Background Perineural catheters placed parallel to the nerve course are reported to have lower migration rates than those placed perpendicular to it. However, catheter migration rates for a continuous adductor canal block (ACB) remain unknown. This study compared postoperative migration rates of proximal ACB catheters placed parallel and perpendicular to the saphenous nerve.

Methods Seventy participants scheduled for unilateral primary total knee arthroplasty were randomly assigned for parallel or perpendicular placement of the ACB catheter. The primary outcome was the migration rate of the ACB catheter on postoperative day (POD) 2. Catheter migration was defined as being unable to confirm saline administration via the catheter around the saphenous nerve at the mid-thigh level under ultrasound guidance. Secondary outcomes included active and passive range of motion (ROM) of the knee on postoperative rehabilitation.
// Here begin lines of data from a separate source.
/-- The injections of a kind on a range have acted once more. -/
def injectActs (s : State) (k a n : Nat) : State :=
  if s.mir.inject.any (injectIn k a n) then { s with mir := { s.mir with inject := (s.mir.inject.map fun x =>
    if injectIn k a n x then { x with left := x.left - 1 } else x).filter fun x => x.left != 0 } }
  else s

/-- A word in a range that reads as uncorrectable: poisoned (07 R185), or by an armed injection. -/
def poisonedIn (s : State) (a n : Nat) : Bool :=
  n != 0 && (s.tfm.poison.any (fun w => decide (a / 16 ≤ w) && decide (w ≤ (a + n - 1) / 16)) || s.mir.inject.any (injectIn 2 a n))

/-- The 128-bit words of a range that read as uncorrectable. -/
def badWords (s : State) (a n : Nat) : List Nat :=
  let inside (w : Nat) : Bool := decide (a / 16 ≤ w) && decide (w ≤ (a + n - 1) / 16)
  if n = 0 then []
  else s.tfm.poison.filter inside ++ (s.mir.inject.filter (injectIn 2 a n)).map (·.addr / 16)

/-- Copy bytes of a page. An uncorrectable word is never copied as good data: its copy is poisoned (00 R4). Source and
destination lie alike in their 128-bit words. -/
def copyBytes (s : State) (dst src n : Nat) : State :=
  let bad := (badWords s src n).map fun w => dst / 16 + (w - src / 16)
  let s1 := pokeN (injectActs s 2 src n) dst (peekN s src n)
  if bad.isEmpty then s1 else { s1 with tfm := { s1.tfm with poison := distinct (s1.tfm.poison ++ bad) } }

/-- Make the tail private before it is written (05 R125). -/
def privTail (s : State) (gid : Nat) : Option State :=
  match getList s gid with
  | none => none
  | some l =>
    match tailPos l with
    | none => some s
    | some i =>
      let old := l.pages.getD i noId
      match getPage s old with
      | none => some s
      | some p =>
        if p.refs ≤ 1 then some s
        else
          let shared := if p.inPrefix then l.shared - 1 else l.shared
          match growRes s gid (usedUnitsOf { l with shared := shared }) with
          | none => none
          | some s1 =>
            match allocPage s1 l.cls 0 false false with
            | none => none
            | some (new, s2) =>
              let n := l.ctxLen * l.kvPerTok - i * psize l.cls
              let s3 := copyBytes s2 (pageAddr new) (pageAddr old) n
              let s4 := decRef ((maskTags p.mask).foldl (fun a t => markPage a new p.maskSlot t) s3) old
              let l1 := (getList s1 gid).getD l
              some (putList { s4 with ppm := { s4.ppm with tailCopies := (s4.ppm.tailCopies + 1) % 2 ^ 64 } }
                { l1 with pages := l1.pages.set i new, shared := shared })

/-- Append `n` private pages, growing the reservation. -/
def appendPages (s : State) (gid n : Nat) : Option (List Nat × State) :=
  match getList s gid with
  | none => none
  | some l =>
    match growRes s gid (usedUnitsOf { l with pages := l.pages ++ List.replicate n 0 }) with
    | none => none
    | some s1 =>
      match allocPages s1 l.cls 0 false false n with
      | none => none
      | some (ids, s2) =>
        let l1 := (getList s2 gid).getD l
        match fitBlocks s2 { l1 with pages := l1.pages ++ ids } with
        | none => none
        | some (l2, s3) => some (ids, putList s3 l2)

/-- Truncate a list to `ctx` tokens (05 R135). -/
def truncate (s : State) (gid ctx : Nat) : State :=
  match getList s gid with
  | none => s
  | some l =>
    let n := pagesFor l.kvPerTok l.cls ctx
    let s1 := (l.pages.drop n).foldl decRef s
    let ps := l.pages.take n
    let l1 := { l with pages := ps, ctxLen := ctx, shared := min l.shared ps.length }
    match fitBlocks s1 l1 with
    | none => putList s1 l1
    | some (l2, s2) => putList s2 l2

/-- Pages of the reclaim queue whose last holders are in it are in RECLAIM. -/
def markReclaim (s : State) : State :=
  { s with ppm := { s.ppm with pages := Tbl.map s.ppm.pages fun id p =>
      if p.refs ≤ s.ppm.reclaim.count id then { p with st := .reclaim } else p } }

/-- Detach a list: it leaves the directory, its reservation returns to the pool, and its pages and blocks join the
reclaim queue (05 R134). -/
def detachList (s : State) (gid : Nat) : State :=
  match getList s gid with
  | none => delResv s gid
  | some l =>
    let s1 := delResv s gid
    markReclaim { s1 with ppm := { s1.ppm with
      lists := Tbl.del s1.ppm.lists gid, reclaim := s1.ppm.reclaim ++ l.pages ++ l.blocks } }

/-- A prefix list that no node names is dropped in the same way (05 R133). -/
def dropPrefixList (s : State) (root : Nat) : State :=
  match Tbl.get s.ppm.plists root with
  | none => s
  | some l => markReclaim { s with ppm := { s.ppm with
      plists := Tbl.del s.ppm.plists root, reclaim := s.ppm.reclaim ++ l.pages ++ l.blocks } }

/-- Lists that hold a page. -/
def holders (s : State) (id : Nat) : List Nat := (s.ppm.lists.filter fun kv => kv.2.pages.contains id).map (·.1)

end Sys2Proof.Machine
end

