/-- R78 at the entry. An entry in HANDOFF keeps the loss for its caravan's end; one in a step keeps it for the step's end.
A request whose token history or entry is lost goes to FAILED. -/
def applyLoss (s : State) (n : Nat) (z : KeptLoss) : State :=
  match getSlot s n with
  | none => s
  | some x =>
    let st := z.st
    let charged := z.charged
    if x.e.state.terminal then s
    else if x.e.state = .handoff || (x.e.inStep && !x.e.movePend) then setSlot s n { x with lossSt := some (worse x.lossSt z) }
    else if z.fatal then failEntry (post s Un.rte Ek.request Ec.loss 1 st x.e.gid (handleOf n x.e.slotGen)) n st
    else
      let s1 := post s Un.rte Ek.request Ec.loss 1 st x.e.gid (handleOf n x.e.slotGen)
      let e : Entry := { x.e with ctxLen := 0, lastStatus := st, usedHbm := 0, usedFlash := 0 }
      let after (f : RState) : RState :=
        if f = .parked then (if charged then .admitted else .parked) else .admitted
      let e1 :=
        if e.state = .draining then
          { e with drainFrom := after e.drainFrom, prior := if e.drainFrom = .parked && !charged then .admitted else e.prior }
        else if e.state = .parked then
          if charged then { e with state := .admitted, stateTime := now s } else { e with prior := .admitted }
        else if e.state = .prefill || e.state = .generate then { e with state := .admitted, stateTime := now s }
        else e
      drainIfMarked (setSlot s1 n { x with e := e1, lossSt := none }) n

/-- A request of an open step whose pages are lost ends its part in it with the loss's status (09 R270). -/
def stepLoss (s : State) (gid st : Nat) : State :=
  { s with att := { s.att with steps := Tbl.map s.att.steps fun _ x =>
      { x with reqs := x.reqs.map fun r => if r.gid = gid && r.st = St.ok then { r with st := st } else r } } }

/-- A caravan pulled here keeps a loss of its request's pages for the commit (03 R78). -/
def pullLoss (s : State) (gid : Nat) (z : KeptLoss) : State :=
  { s with cve := { s.cve with recs := Tbl.map s.cve.recs fun _ r =>
      if r.cstate = .pulling && r.gid = gid then { r with loss := some z } else r } }

/-- Pages of a list homed here are lost: the list is emptied, a parked request's charge is tried again, and the owner is
told (03 R78, 05 R136). -/
def loseList (s : State) (gid st : Nat) : State :=
  match getList s gid with
  | none => s
  | some l =>
    let parked := match Tbl.get s.rte.resv gid with
      | some r => r.onFlash
      | none => false
    let s1 := stepLoss (truncate s gid 0) gid st
    let (charged, s2) := if parked then (match chargeHbm s1 gid with
      | some s2 => (true, s2)
      | none => (false, s1)) else (false, s1)
    match slotOfGid s2 gid with
    | some n => applyLoss s2 n ⟨st, charged, false⟩
    | none => if l.owner = me s2 then s2 else emit (pullLoss s2 gid ⟨st, charged, false⟩) (.pageLoss l.owner gid st charged)

/-! ### Naming a request in a command (03 R58, R62, 04 R91) -/

def findEntry (s : State) (h : Nat) : Option (Nat × Slot) :=
  match getSlot s (h >>> 15) with
  | some x => if x.e.slotGen = h % 32768 && h < 2 ^ 32 then some (h >>> 15, x) else none
  | none => none

/-- Step 11 of R50 for a handle. -/
def Cmd.entry (c : Cmd) (s : State) (h : Nat) : Except Ans (Nat × Slot) :=
  match findEntry s h with
  | none => stop St.notFound
  | some (n, x) => if c.tenantOk x.e.tenant then .ok (n, x) else stop St.accessViolation

/-- ST_STATE with the present state in DETAIL[3:0] (03 R62). -/
def wrongState (e : Entry) : Ans := { st := some St.state, detail := e.state.code }

/-- State checks every command naming an entry makes before its own: REL_WAIT, then EXPIRED. -/
def openEntry (s : State) (n : Nat) (x : Slot) : Except Ans Unit :=
  if x.e.state = .expired then stop St.expired
  else if relWaiting s n then stop St.busy
  else .ok ()

/-- The state is one of a list, else ST_STATE. -/
def stateIn (e : Entry) (l : List RState) : Except Ans Unit := if l.contains e.state then .ok () else .error (wrongState e)

/-- ADMITTED, PREFILL, GENERATE, or DRAINING from other than PARKED (05 R137). -/
def stepState (e : Entry) : Bool :=
  e.state == .admitted || e.state == .prefill || e.state == .generate || (e.state == .draining && e.drainFrom != .parked)

def stateErr (b : Bool) (e : Entry) : Except Ans Unit := if b then .ok () else .error (wrongState e)

/-! ### Admission (03 R67) -/

/-- Admission is open: no role change pending, no trial before its first heartbeat, device time synchronized, not marked
LOST or fenced, not a mirage (01 R25, 14 R396, 10 R304, 04 R95, 12 R355). -/
def admissionOpen (s : State) : Bool :=
  s.hcu.pendingRole == 0 && !(s.sbu.trial && !s.sbu.trialBeat) && s.clk.synced && !shunned s && s.mru.st != .shadow

/-- A request with this identifier is here, waits for its admission, or is on its way here in a caravan: the identifier is
held (03 R59, R67 step 2, 04 R89 step 2). -/
def gidHeld (s : State) (gid : Nat) : Bool :=
  (slotOfGid s gid).isSome || Tbl.has s.rte.homeWaits gid || s.cve.recs.any fun kv => kv.2.cstate == .pulling && kv.2.gid == gid

/-- An origin sequence may be drawn: its block's mark is committed (03 R59). -/
def seqReady (s : State) : Bool := decide (s.rte.originSeq < s.rte.markEnd)

/-- Draw an origin sequence; when half of a block has been issued the next block's mark is journaled. -/
def drawSeq (s : State) : Nat × State :=
  let q := s.rte.originSeq
  let s1 := { s with rte := { s.rte with originSeq := (q + 1) % 2 ^ 48 } }
  let next := (q / 2 ^ 20 + 2) * 2 ^ 20
  if (q + 1) % 2 ^ 20 = 2 ^ 19 && s1.rte.markAsked < next then
    (q, journal { s1 with rte := { s1.rte with markAsked := next } } .idMark (next / 2 ^ 20) 1 zeroEntry 0)
  else (q, s1)

end Sys2Proof.Machine
end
Results Sixty-seven participants were included in the final analyses. The catheter migrated significantly less often in the parallel group (5 of 34 (14.7%)) than in the perpendicular group (24 of 33 (72.7%)) (p<0.001). The mean (SD) active and passive knee flexion ROM (degrees) improved significantly in the parallel than in the perpendicular group (POD 1: active, 88.4 (13.2) vs 80.0 (12.4), p=0.011; passive, 95.6 (12.8) vs 85.7 (13.6), p=0.004; POD 2: active, 88.7 (13.4) vs 82.2 (11.5), p=0.036; passive, 97.2 (12.8) vs 91.0 (12.0), p=0.045).

Conclusion Parallel placement of the ACB catheter provided a lower postoperative catheter migration rate than perpendicular placement of the ACB catheter along with corresponding improvements in ROM and secondary analgesic outcomes.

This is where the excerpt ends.